Salehi was arrested in July 2010, but was released within hours on the orders of President Karzai and the case was dropped. The New York Times reported Salehi had once worked for notorious warlord Rashid Dostum and was also “being paid by the CIA.”
“If true, this would suggest a US intelligence agency was paying an individual as an intelligence asset even as US law enforcement agencies were building a major corruption case against him,” stated the report.
The other corruption scandal involved the Kabul Bank, which was used among other things to pay the salaries of the Afghan military and police, was found in 2010 to have lost nearly $1 billion of US taxpayer’s funded foreign assistance to Afghanistan. The bank’s deposits had seemingly vanished into Dubai and off-shore locations and unknown offshore bank accounts and tax havens, through Ponzi schemes, fraudulent loans, mass looting and insider loans to fake and bogus companies by less than 12 people who were apparently linked to President Karzai.
Lack of oversight and slow response
Against this the DOD and USAID vetted contractors and implemented contracting guidance to reduce opportunities for corruption and while they were somewhat successful, “they were not unified by an overarching strategy or backed by sustained, high-level US political commitment,” stated the report.
During this time, from mid-2011 to March 2012, the US also sought to explore political reconciliation with the Taliban and to do so the US had to preserve a working relationship with President Karzai to ensure an Afghan government buy-in.
“The US government showed a lack of political commitment. When it became clear the Afghan government was not willing to undertake true reform – because it involved taking action against people connected to the highest levels of political power – the US government failed to use all of its available tools to incentivize steps towards resolution,” stated the report.
Another weakness in tackling corruption was the high turnover of US civilian and military staff “meant US institutional memory was weak and efforts were not always informed by previous experience.”
“One Afghan anticorruption expert noted that US agencies often hosted workshops and training that lasted only a few days, with limited follow-up. He suggested that a more fruitful approach might have been to establish a standing institute to train auditors, attorneys, investigative police and others for year, rather than days,” stated the report.

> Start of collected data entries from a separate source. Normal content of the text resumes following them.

theorem keeps_execKeepalive {x0 : _} {x1 : _} (h : execKeepalive x0 x1 s = .next t) : Keeps s t := by
  refine keeps_gated (fun s => ?_) h
  have h := Keeps.refl s
  repeat' first | with_reducible assumption | with_reducible exact Keeps.refl _ | with_reducible apply Keeps.ite | with_reducible apply Keeps.step keeps_receive | intro _ | split

theorem still_execKeySlotProgram {x0 : _} {x1 : _} {x2 : _} (h : execKeySlotProgram x0 x1 x2 s = .next t) : Still s t := by
  refine still_gated (fun s => ?_) h
  have h := Still.refl s
  repeat' first | with_reducible assumption | with_reducible exact Still.refl _ | with_reducible apply Still.ite | with_reducible apply Still.step still_keyProgram | intro _ | split

theorem still_execKeySlotRevoke {x0 : _} {x1 : _} {x2 : _} (h : execKeySlotRevoke x0 x1 x2 s = .next t) : Still s t := by
  refine still_gated (fun s => ?_) h
  have h := Still.refl s
  repeat' first | with_reducible assumption | with_reducible exact Still.refl _ | with_reducible apply Still.ite | with_reducible apply Still.step still_keyRevoke | intro _ | split

theorem still_execLampBoardTimeout {x0 : _} (h : execLampBoardTimeout x0 s = .next t) : Still s t := by
  refine still_gated (fun s => ?_) h
  have h := Still.refl s
  repeat' first | with_reducible assumption | with_reducible exact Still.refl _ | with_reducible apply Still.ite | with_reducible apply Still.step still_lampBoardTimeout | intro _ | split

theorem still_execLampTemperatureRead {x0 : _} (h : execLampTemperatureRead x0 s = .next t) : Still s t := by
  refine still_gated (fun s => ?_) h
  have h := Still.refl s
  repeat' first | with_reducible assumption | with_reducible exact Still.refl _ | with_reducible apply Still.ite | with_reducible apply Still.step still_lampTemperatureRead | intro _ | split

theorem still_execLanesDeskewed {x0 : _} {x1 : _} {x2 : _} (h : execLanesDeskewed x0 x1 x2 s = .next t) : Still s t := by
  refine still_gated (fun s => ?_) h
  have h := Still.refl s
  repeat' first | with_reducible assumption | with_reducible exact Still.refl _ | with_reducible apply Still.ite | with_reducible apply Still.step still_lanesDeskewed | intro _ | split

theorem keeps_execLinkDisable {x0 : _} (h : execLinkDisable x0 s = .next t) : Keeps s t := by
  refine keeps_gated (fun s => ?_) h
  have h := Keeps.refl s
  repeat' first | with_reducible assumption | with_reducible exact Keeps.refl _ | with_reducible apply Keeps.ite | with_reducible apply Keeps.step keeps_linkDisable | intro _ | split

theorem still_execLinkEnable {x0 : _} (h : execLinkEnable x0 s = .next t) : Still s t := by
  refine still_gated (fun s => ?_) h
  have h := Still.refl s
  repeat' first | with_reducible assumption | with_reducible exact Still.refl _ | with_reducible apply Still.ite | with_reducible apply Still.step still_linkEnable | intro _ | split

theorem keeps_execLoadData {x0 : _} {x1 : _} (h : execLoadData x0 x1 s = .next t) : Keeps s t := by
  refine keeps_gated (fun s => ?_) h
  have h := Keeps.refl s
  repeat' first | with_reducible assumption | with_reducible exact Keeps.refl _ | with_reducible apply Keeps.ite | with_reducible apply Keeps.step keeps_loadData | intro _ | split

theorem keeps_execLockGateCommit (h : execLockGateCommit s = .next t) : Keeps s t := by
  refine keeps_gated (fun s => ?_) h
  have h := Keeps.refl s
  repeat' first | with_reducible assumption | with_reducible exact Keeps.refl _ | with_reducible apply Keeps.ite | with_reducible apply Keeps.step keeps_lockGateCommit | intro _ | split

theorem keeps_execLockOrAlignmentLost {x0 : _} (h : execLockOrAlignmentLost x0 s = .next t) : Keeps s t := by
  refine keeps_gated (fun s => ?_) h
  have h := Keeps.refl s
  repeat' first | with_reducible assumption | with_reducible exact Keeps.refl _ | with_reducible apply Keeps.ite | with_reducible apply Keeps.step keeps_linkLost | intro _ | split

theorem keeps_execLockTimeout (h : execLockTimeout s = .next t) : Keeps s t := by
  refine keeps_gated (fun s => ?_) h
  have h := Keeps.refl s
  repeat' first | with_reducible assumption | with_reducible exact Keeps.refl _ | with_reducible apply Keeps.ite | with_reducible apply Keeps.step keeps_lockTimeout | intro _ | split

theorem still_execLockWindowOpen (h : execLockWindowOpen s = .next t) : Still s t := by
  refine still_gated (fun s => ?_) h
  have h := Still.refl s
  repeat' first | with_reducible assumption | with_reducible exact Still.refl _ | with_reducible apply Still.ite | with_reducible apply Still.step still_lockWindowOpen | intro _ | split

theorem still_execLogbookFlushTimer (h : execLogbookFlushTimer s = .next t) : Still s t := by
  refine still_gated (fun s => ?_) h
  have h := Still.refl s
  repeat' first | with_reducible assumption | with_reducible exact Still.refl _ | with_reducible apply Still.ite | with_reducible apply Still.step still_logFlush | intro _ | split

theorem holds_execLoopFrame {x0 : _} (h : execLoopFrame x0 s = .next t) : Holds s t := by
  refine holds_gated (fun s => ?_) h
  have h := Holds.refl s
  repeat' first | with_reducible assumption | with_reducible exact Holds.refl _ | with_reducible apply Holds.ite | with_reducible apply Holds.step holds_loopFrame | intro _ | split

theorem still_execLoopMode {x0 : _} {x1 : _} (h : execLoopMode x0 x1 s = .next t) : Still s t := by
  refine still_gated (fun s => ?_) h
  have h := Still.refl s
  repeat' first | with_reducible assumption | with_reducible exact Still.refl _ | with_reducible apply Still.ite | with_reducible apply Still.step still_loopMode | intro _ | split

theorem still_execMeasurementComplete {x0 : _} (h : execMeasurementComplete x0 s = .next t) : Still s t := by
  refine still_gated (fun s => ?_) h
  have h := Still.refl s
  repeat' first | with_reducible assumption | with_reducible exact Still.refl _ | with_reducible apply Still.ite | with_reducible apply Still.step still_measurementComplete | intro _ | split

theorem still_execMeasurementInterval {x0 : _} (h : execMeasurementInterval x0 s = .next t) : Still s t := by
  refine still_gated (fun s => ?_) h
  have h := Still.refl s
  repeat' first | with_reducible assumption | with_reducible exact Still.refl _ | with_reducible apply Still.ite | with_reducible apply Still.step still_modLink | intro _ | split

theorem keeps_execMemoryRequest {x0 : _} (h : execMemoryRequest x0 s = .next t) : Keeps s t := by
  unfold execMemoryRequest at h
  split at h
  · cases h
  · exact keeps_gated (fun _ => keeps_memoryRequest) h

theorem still_execMinimumDelayInterval (h : execMinimumDelayInterval s = .next t) : Still s t := by
  refine still_gated (fun s => ?_) h
  have h := Still.refl s
  repeat' first | with_reducible assumption | with_reducible exact Still.refl _ | with_reducible apply Still.ite | with_reducible apply Still.step still_minimumDelayInterval | intro _ | split

theorem still_execMotionHoldClear (h : execMotionHoldClear s = .next t) : Still s t := by
  refine still_gated (fun s => ?_) h
  have h := Still.refl s
  repeat' first | with_reducible assumption | with_reducible exact Still.refl _ | with_reducible apply Still.ite | with_reducible apply Still.step still_setN | intro _ | split

theorem keeps_execNoHostCopy {x0 : _} (h : execNoHostCopy x0 s = .next t) : Keeps s t := by
  refine keeps_gated (fun s => ?_) h
  have h := Keeps.refl s
  repeat' first | with_reducible assumption | with_reducible exact Keeps.refl _ | with_reducible apply Keeps.ite | with_reducible apply Keeps.step keeps_noHostCopy | intro _ | split

theorem still_execNoticeBatch {x0 : _} (h : execNoticeBatch x0 s = .next t) : Still s t := by
  refine still_gated (fun s => ?_) h
  have h := Still.refl s
  repeat' first | with_reducible assumption | with_reducible exact Still.refl _ | with_reducible apply Still.ite | with_reducible apply Still.step still_sendNotices | intro _ | split

theorem holds_execNrst {x0 : _} (h : execNrst x0 s = .next t) : Holds s t := by
  refine holds_gated (fun s => ?_) h
  have h := Holds.refl s
  repeat' first | with_reducible assumption | with_reducible exact Holds.refl _ | with_reducible apply Holds.ite | with_reducible apply Holds.step holds_wholeReset | intro _ | split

SIGAR’s report quoted Ryan Crocker, who re-opened the US Embassy in Kabul soon after the September 11, 2001 attacks and served again as ambassador in 2011-2012 as saying that “the ultimate point of failure for our efforts wasn’t an insurgency. It was the weight of endemic corruption.”
The report comes with recommendations for addressing corruption risks to US strategic objectives for future missions. It recommended that Congress pass legislation to make clear “that anticorruption is a national security priority in a contingency operation” and required strategies, benchmarks and “annual reporting on implementation.” It also recommended that Congress consider sanctions and the DOD, State and USAID should establish a joint vetting unit to better vet contractors and subcontractors in the field.
The recommendations for the executive branch level are that interagency task force should formulate policy and lead strategy on anticorruption during an operation and the intelligence community should analyze links between host government officials, corruption, criminality, trafficking and terrorism and provide regular updates.
“In Afghanistan today, corruption remains an enormous challenge to security, political stability, and development,” SIGAR said.